Assigned task ::
Set out exactly every line of the entries below, starting at the line that holds "(x = .homeFail" and stopping after the line that holds "(∀ i : Fin 8, t.engine.outputs.getLsbD".
[Start of section]
/-! ## Trips (R95, R138, R152, R163 to R166, R171, R174) -/

/-- The six causes: the encoder lost at 96 ticks, the seek that has travelled 3,900 columns with HOME inactive, a jam at
the last step (log 6), a level that becomes asserted; each arises, and then joins the further causes of a part already
TRIPPED, or trips the part, where a cause other than a jam first takes the end that the last feed step brought to the
feed move, which is the model's choice (log 39); a level already asserted or going quiet changes its line alone; the
travel or feed step that makes a check true on the view of OBSERVE alone makes a test trip and stops nothing. The place
or count of a cause is reached with the command that reports it (log 27), and a command whose cause cannot come about so
changes nothing (log 4) (R79, R94, R151, R163, R164, R166, R174). -/
def Obligations.CausesTripThePart : Prop :=
  ∀ s : State,
    (Settled s →
    (s.carriage.phase ≠ .stopped → 96 ≤ s.carriage.noMark + legLeft s →
      exec .encoderLost s = .next (arise .encoderLost (travel (96 - s.carriage.noMark) s))) ∧
    (s.carriage.phase = .stopped ∨ s.carriage.noMark + legLeft s < 96 → exec .encoderLost s = .next s) ∧
    (∀ n, n = 62400 - s.carriage.seekTravel →
      (s.carriage.phase = .seek → homeActive s = false → s.carriage.noMark + n ≤ 96 →
        exec .homeFail s = .next (arise .homeFail (travel n s))) ∧
      (s.carriage.phase ≠ .seek ∨ homeActive s = true ∨ 96 < s.carriage.noMark + n →
        exec .homeFail s = .next s)) ∧
    (s.paper.jamDue = true → exec .paperJam s = .next (arise .paperJam s)) ∧
    (s.paper.jamDue = false → exec .paperJam s = .next s) ∧
    (∀ u, u = { s with lines := { s.lines with headHot := true } } →
      (headHotLevel s = false → exec .headHotAsserted s = .next (arise .headHot u)) ∧
      (headHotLevel s = true → exec .headHotAsserted s = .next u)) ∧
    (∀ u, u = { s with lines := { s.lines with driverFault := true } } →
      (driverFaultLevel s = false → exec .driverFaultAsserted s = .next (arise .driverFault u)) ∧
      (driverFaultLevel s = true → exec .driverFaultAsserted s = .next u)) ∧
    exec .headHotQuiet s = .next { s with lines := { s.lines with headHot := false } } ∧
    exec .driverFaultQuiet s = .next { s with lines := { s.lines with driverFault := false } } ∧
    (s.engine.overlayMode ≠ .observe → ∀ c, exec (.testTrip c) s = .next s) ∧
    (∀ c, c ≠ .encoderLost → c ≠ .paperJam → exec (.testTrip c) s = .next s) ∧
    (∀ jams : Prop, (jams ↔ s.engine.overlayMode = .observe ∧
        param s .jamlim ≤ (min 240 (s.paper.observedUnpulsed + 1) : Nat) ∧
        (min 240 (s.paper.unpulsed + 1) : Nat) < param s .jamlim) →
      (jams → exec (.testTrip .paperJam) s = exec .feedStep s) ∧
      (¬ jams → exec (.testTrip .paperJam) s = .next s)) ∧
    (s.engine.overlayMode = .observe → ∀ k, k = 96 - s.carriage.observedNoMark →
      (s.carriage.phase ≠ .stopped → s.carriage.noMark < s.carriage.observedNoMark → k ≤ legLeft s →
        exec (.testTrip .encoderLost) s = .next (travel k s)) ∧
      (s.carriage.phase = .stopped ∨ s.carriage.observedNoMark ≤ s.carriage.noMark ∨ legLeft s < k →
        exec (.testTrip .encoderLost) s = .next s))) ∧
    (s.engine.state ≠ .tripped → arise .paperJam s = trip .paperJam s) ∧
    (∀ c, s.engine.state ≠ .tripped → c ≠ .paperJam → arise c s = trip c (settleFeed s)) ∧
    (∀ c, s.engine.state = .tripped →
      arise c s = { s with engine := { s.engine with
        further := s.engine.further ||| BitVec.twoPow 6 (causeIndex c) } }) ∧
    (∀ c, testTripFor c s =
      raiseIf (!s.engine.testTrips.getLsbD (causeIndex c)) .testTrip
        { s with engine := { s.engine with testTrips := s.engine.testTrips ||| BitVec.twoPow 6 (causeIndex c) } })

/-- A trip is one step: the engine TRIPPED with the first-fault record of the state it found, the carriage record
cleared, pulses, group and feed move ended, the outputs named in TRIPMASK and the ribbon off and the lamp on, a jam
unloading the paper, HALTED added, TRIP raised and counted, and the ACTIVE entry retired with cause TRIP, or HALTED if
it had already failed so; the further-cause set holds the mechanism causes that had come about with it and were not yet
taken, and nothing else (R109, R138, R151, R152, R164 to R166, R171; that a jam waits for its own command is log 6, and
that the plan-time inhibit set is emptied also by a trip in an ERST's stop, with no entry ACTIVE, is log 40). -/
def Obligations.TripIsOneStep : Prop :=
  ∀ (c : TripCause) (s : State), ∀ t, t = trip c s →
    t.engine.state = .tripped ∧ t.engine.resetPending = false ∧
    (∀ x : TripCause, t.engine.further.getLsbD (causeIndex x) = true ↔ x ≠ c ∧
      ((x = .paperJam ∧ s.paper.jamDue = true) ∨
       (x = .encoderLost ∧ s.carriage.phase ≠ .stopped ∧ 96 ≤ s.carriage.noMark) ∨
       (x = .homeFail ∧ s.carriage.phase = .seek ∧ 62400 ≤ s.carriage.seekTravel ∧ homeActive s = false))) ∧
    t.engine.holdTimer = none ∧ t.engine.warmTimer = none ∧ t.engine.restOrigin = none ∧ t.engine.wakeTarget = none ∧
    t.engine.firstFault = some
      { cause := c, engine := s.engine.state, exec := s.exec.state, tag := (activeEntry s).map (fun e => e.tag)
        position := if s.carriage.homed then s.carriage.position else none, y := s.paper.y, form := s.paper.form } ∧
    (∀ i : Fin 8, t.engine.outputs.getLsbD i =
      (if i.val = 7 then true else if i.val = 6 then false
       else s.engine.outputs.getLsbD i && !(BitVec.ofNat 8 (paramNat s .tripmask)).getLsbD i)) ∧
    t.engine.overlayMode = s.engine.overlayMode ∧ t.engine.overlayInputs = s.engine.overlayInputs ∧
    t.engine.testTrips = s.engine.testTrips ∧
    t.carriage = ⟨none, .stopped, none, false, none, 0, 0, 0, 0, 0, 0, none⟩ ∧
    t.fire = { s.fire with driving := 0#24, planInhibit := 0#24, due := none } ∧
    t.paper.move = none ∧ t.paper.active = s.paper.active ∧ t.paper.next = s.paper.next ∧
    t.paper.form = s.paper.form ∧ t.paper.unpulsed = 0 ∧
    (c ≠ .paperJam → t.paper.state = s.paper.state ∧ t.paper.y = s.paper.y ∧ t.paper.remaining = s.paper.remaining ∧
      t.paper.tearPresented = s.paper.tearPresented ∧ t.paper.tearDistance = s.paper.tearDistance) ∧
    (c = .paperJam → t.paper.state = .out ∧ t.paper.y = 0 ∧ t.paper.remaining = 0 ∧
      t.paper.tearPresented = false ∧ t.paper.tearDistance = 0) ∧
    t.holds.halted = true ∧ t.holds.paperOut = s.holds.paperOut ∧ t.link.events.getLsbD 4 = true ∧
    t.counters.live.general[(8 : Fin 10)] = min (s.counters.live.general[(8 : Fin 10)] + 1) 65535 ∧
    t.heat.h = s.heat.h ∧ t.heat.latch = s.heat.latch ∧ t.heat.band = s.heat.band ∧ t.params = s.params ∧
    t.lines = s.lines ∧ t.pending = s.pending ∧
    (hasActive s = false → t.queue = s.queue ∧ t.slots = s.slots ∧ t.completions = s.completions) ∧
    (∀ e rest, s.queue = e :: rest → e.active = true →
      t.queue = rest ∧ t.exec = ⟨.idle, none, none, none, false⟩ ∧
      ∃ r, t.completions = s.completions ++ [r] ∧ r.tag = e.tag ∧
        r.outcome = (if s.exec.failing then .failedHalted else .failedTrip) ∧
        ∀ f, e.kind = .line f → t.slots = s.slots.set f.slot { s.slots[f.slot] with state := .sealed })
[End of section]
Written response ::
       (x = .homeFail ∧ s.carriage.phase = .seek ∧ 62400 ≤ s.carriage.seekTravel ∧ homeActive s = false))) ∧
    t.engine.holdTimer = none ∧ t.engine.warmTimer = none ∧ t.engine.restOrigin = none ∧ t.engine.wakeTarget = none ∧
    t.engine.firstFault = some
      { cause := c, engine := s.engine.state, exec := s.exec.state, tag := (activeEntry s).map (fun e => e.tag)
        position := if s.carriage.homed then s.carriage.position else none, y := s.paper.y, form := s.paper.form } ∧
    (∀ i : Fin 8, t.engine.outputs.getLsbD i =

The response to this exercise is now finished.